## [What this task involves]
Report how many lines in the data include the string "exact", and add nothing else.

Saved data entries
______________________________

-- ==== Sys2Proof/Laws/Numeric.lean ====
section
/-! SUPPORT. The order of binary32 values, the clamp, and NaN through the operations. -/

namespace Sys2Proof.Machine

/-! ### The profile of an instance, on encodings -/

@[simp] theorem dec32_toNat (x : Num32) : dec32 x.toNat = x := by simp [dec32]
theorem dec32_inj {x y : Nat} (hx : x < 2 ^ 32) (hy : y < 2 ^ 32) : dec32 x = dec32 y ↔ x = y := by
  constructor
  · intro h
    have := congrArg BitVec.toNat h
    simp [dec32] at this; omega
  · rintro rfl; rfl

@[simp] theorem arith_f32_zero : (profileArith .f32).zero = 0 := rfl
@[simp] theorem arith_f32_fadd (a b : Nat) :
    (profileArith .f32).fadd a b = (fadd (dec32 a) (dec32 b)).toNat := rfl
@[simp] theorem arith_f32_fsub (a b : Nat) :
    (profileArith .f32).fsub a b = (fsub (dec32 a) (dec32 b)).toNat := rfl
@[simp] theorem arith_f32_fmul (a b : Nat) :
    (profileArith .f32).fmul a b = (fmul (dec32 a) (dec32 b)).toNat := rfl
@[simp] theorem arith_f32_fdiv (a b : Nat) :
    (profileArith .f32).fdiv a b = (fdiv (dec32 a) (dec32 b)).toNat := rfl
@[simp] theorem arith_f32_fabs (a : Nat) :
    (profileArith .f32).fabs a = (fabs (dec32 a)).toNat := rfl
@[simp] theorem arith_f32_flt (a b : Nat) :
    (profileArith .f32).flt a b = flt (dec32 a) (dec32 b) := rfl
@[simp] theorem arith_f32_isNaN (a : Nat) : (profileArith .f32).isNaN a = isNaN (dec32 a) := rfl
@[simp] theorem arith_f32_isFinite (a : Nat) :
    (profileArith .f32).isFinite a = isFinite (dec32 a) := rfl

@[simp] theorem arith_other_isNaN (nw : Nat) (a : Nat) :
    (profileArith (.other nw)).isNaN a = false := rfl
@[simp] theorem arith_other_isFinite (nw : Nat) (a : Nat) :
    (profileArith (.other nw)).isFinite a = true := rfl

/-- Every result of a profile's arithmetic is an encoding of `NW` bits. -/
theorem profileArith_lt (P : Profile) (a b : Nat) :
    (profileArith P).zero < 2 ^ P.nw ∧ (profileArith P).fadd a b < 2 ^ P.nw ∧
      (profileArith P).fsub a b < 2 ^ P.nw ∧ (profileArith P).fmul a b < 2 ^ P.nw ∧
      (profileArith P).fdiv a b < 2 ^ P.nw ∧ (profileArith P).fabs a < 2 ^ P.nw := by
  cases P <;> exact ⟨BitVec.isLt _, BitVec.isLt _, BitVec.isLt _, BitVec.isLt _, BitVec.isLt _, BitVec.isLt _⟩

/-! ### The comparison -/

/-- The number `flt` compares: the signed `magBits`. -/
def fltKey (x : Num32) : Int := if signOf x then -(magBits x : Int) else (magBits x : Int)

/-- Everything `flt` says. -/
theorem flt_iff (a b : Num32) :
    flt a b = true ↔ isNaN a = false ∧ isNaN b = false ∧ fltKey a < fltKey b := by
  simp [flt, fltKey, and_assoc]

theorem flt_irrefl (a : Num32) : flt a a = false := by
  rw [Bool.eq_false_iff, Ne, flt_iff]; omega

/-- The less-than of `F32` on encodings puts no value below itself, so `State.Ordered` gives this under
every profile it names. -/
theorem State.Ordered.irrefl {s : State} (h : s.Ordered) (x : Nat) : s.arith.flt x x = false := by
  rcases h with h | h
  · show (profileArith s.num).flt x x = false
    rw [h]; exact flt_irrefl _
  · exact h x

theorem flt_asymm {a b : Num32} (h : flt a b = true) : flt b a = false := by
  rw [flt_iff] at h
  rw [Bool.eq_false_iff, Ne, flt_iff]; omega

theorem flt_trans {a b c : Num32} (h : flt a b = true) (h' : flt b c = true) :
    flt a c = true := by
  rw [flt_iff] at *; exact ⟨h.1, h'.2.1, by omega⟩

/-- Less than an upper value and not above a lower one. -/
theorem flt_of_flt_of_not_flt {a b c : Num32} (h : flt a b = true) (hc : isNaN c = false)
    (h' : flt c b = false) : flt a c = true := by
  rw [Bool.eq_false_iff, Ne, flt_iff] at h'
  rw [flt_iff] at h ⊢
  refine ⟨h.1, hc, ?_⟩
  by_contra hlt
  exact h' ⟨hc, h.2.1, by omega⟩

theorem flt_nan_left {a : Num32} (b : Num32) (h : isNaN a = true) : flt a b = false := by
  rw [Bool.eq_false_iff, Ne, flt_iff]; simp [h]

theorem flt_nan_right (a : Num32) {b : Num32} (h : isNaN b = true) : flt a b = false := by
  rw [Bool.eq_false_iff, Ne, flt_iff]; simp [h]

/-- `a <= b` under `F32`, as the constraints use it. -/
theorem numLe_f32_iff (a b : Num32) :
    numLe f32 a b = true ↔ isNaN a = false ∧ isNaN b = false ∧ flt b a = false := by
  simp [numLe, f32, and_assoc]

theorem isNaN_of_isFinite {a : Num32} (h : isFinite a = true) : isNaN a = false := by
  simp only [isFinite, isNaN, decide_eq_true_eq, decide_eq_false_iff_not] at *; omega

/-! ### The clamp (00_scope.md R15) -/

/-- Everything a clamp can answer, under any profile. -/
theorem clamp_cases (N : NumProfile α) (v lo hi : α) :
    (clamp N v lo hi = lo ∧ N.flt v lo = true) ∨
    (clamp N v lo hi = hi ∧ N.flt v lo = false ∧ N.flt hi v = true) ∨
    (clamp N v lo hi = v ∧ N.flt v lo = false ∧ N.flt hi v = false) := by
  unfold clamp
  by_cases h1 : N.flt v lo = true
  · simp [h1]
  · by_cases h2 : N.flt hi v = true <;> simp [h1, h2]

/-- A clamp answers one of its three arguments. -/
theorem clamp_mem (N : NumProfile α) (v lo hi : α) :
    clamp N v lo hi = lo ∨ clamp N v lo hi = hi ∨ clamp N v lo hi = v := by
  rcases clamp_cases N v lo hi with ⟨h, -⟩ | ⟨h, -⟩ | ⟨h, -⟩ <;> simp [h]

/-- Clamping encodings is clamping their values. -/
@[simp] theorem dec32_clamp (v lo hi : Nat) :
    dec32 (clamp (profileArith .f32) v lo hi) = clamp f32 (dec32 v) (dec32 lo) (dec32 hi) := by
  unfold clamp; rw [apply_ite dec32, apply_ite dec32]; rfl

/-- A NaN passes through a clamp. -/
theorem clamp_nan {v : Num32} (lo hi : Num32) (h : isNaN v = true) : clamp f32 v lo hi = v := by
  simp [clamp, f32, flt_nan_left lo h, flt_nan_right hi h]

/-- A clamp between ordered bounds answers a value between them, under every profile whose less-than puts
neither bound below itself. -/
theorem clamp_between_of_irrefl {N : NumProfile α} {lo hi : α} (v : α)
    (hirr : ∀ x, N.flt x x = false) (hle : N.flt hi lo = false) :
    N.flt (clamp N v lo hi) lo = false ∧ N.flt hi (clamp N v lo hi) = false := by
  rcases clamp_cases N v lo hi with ⟨e, -⟩ | ⟨e, -, -⟩ | ⟨e, h1, h2⟩ <;> rw [e]
  · exact ⟨hirr lo, hle⟩
  · exact ⟨hle, hirr hi⟩
  · exact ⟨h1, h2⟩

/-- Under `F32`. -/
theorem clamp_between {lo hi : Num32} (v : Num32) (h : numLe f32 lo hi = true) :
    flt (clamp f32 v lo hi) lo = false ∧ flt hi (clamp f32 v lo hi) = false :=
  clamp_between_of_irrefl (N := f32) v flt_irrefl ((numLe_f32_iff lo hi).mp h).2.2

/-- `a <= b` says that `b` is not less than `a`. -/
theorem not_flt_of_numLe {N : NumProfile α} {a b : α} (h : numLe N a b = true) :
    N.flt b a = false := by
  simp only [numLe, Bool.and_eq_true, Bool.not_eq_true'] at h; exact h.2

/-! ### NaN through the operations -/

@[simp] theorem isNaN_quietNaN : isNaN quietNaN = true := by decide

theorem fadd_nan {a b : Num32} (h : isNaN a = true ∨ isNaN b = true) : fadd a b = quietNaN := by
  rcases h with h | h <;> simp [fadd, h]

theorem fmul_nan {a b : Num32} (h : isNaN a = true ∨ isNaN b = true) : fmul a b = quietNaN := by
  rcases h with h | h <;> simp [fmul, h]

theorem fdiv_nan {a b : Num32} (h : isNaN a = true ∨ isNaN b = true) : fdiv a b = quietNaN := by
  rcases h with h | h <;> simp [fdiv, h]

/-! ### Negation and magnitude -/

theorem magBits_fneg (x : Num32) : magBits (fneg x) = magBits x := by
  have h : (fneg x).setWidth 31 = x.setWidth 31 := by unfold fneg; ext i; simp
  have h' := congrArg BitVec.toNat h
  simpa [magBits] using h'

theorem signOf_fneg (x : Num32) : signOf (fneg x) = !signOf x := by
  simp [signOf, fneg]

theorem isNaN_fneg (x : Num32) : isNaN (fneg x) = isNaN x := by simp [isNaN, magBits_fneg]

theorem units_fneg (x : Num32) : units (fneg x) = -units x := by
  unfold units; rw [signOf_fneg, magBits_fneg]; cases signOf x <;> simp

theorem fsub_nan {a b : Num32} (h : isNaN a = true ∨ isNaN b = true) : fsub a b = quietNaN :=
  fadd_nan (h.imp_right fun hb => (isNaN_fneg b).trans hb)

end Sys2Proof.Machine
end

______________________________

## [Result of the exercise]
9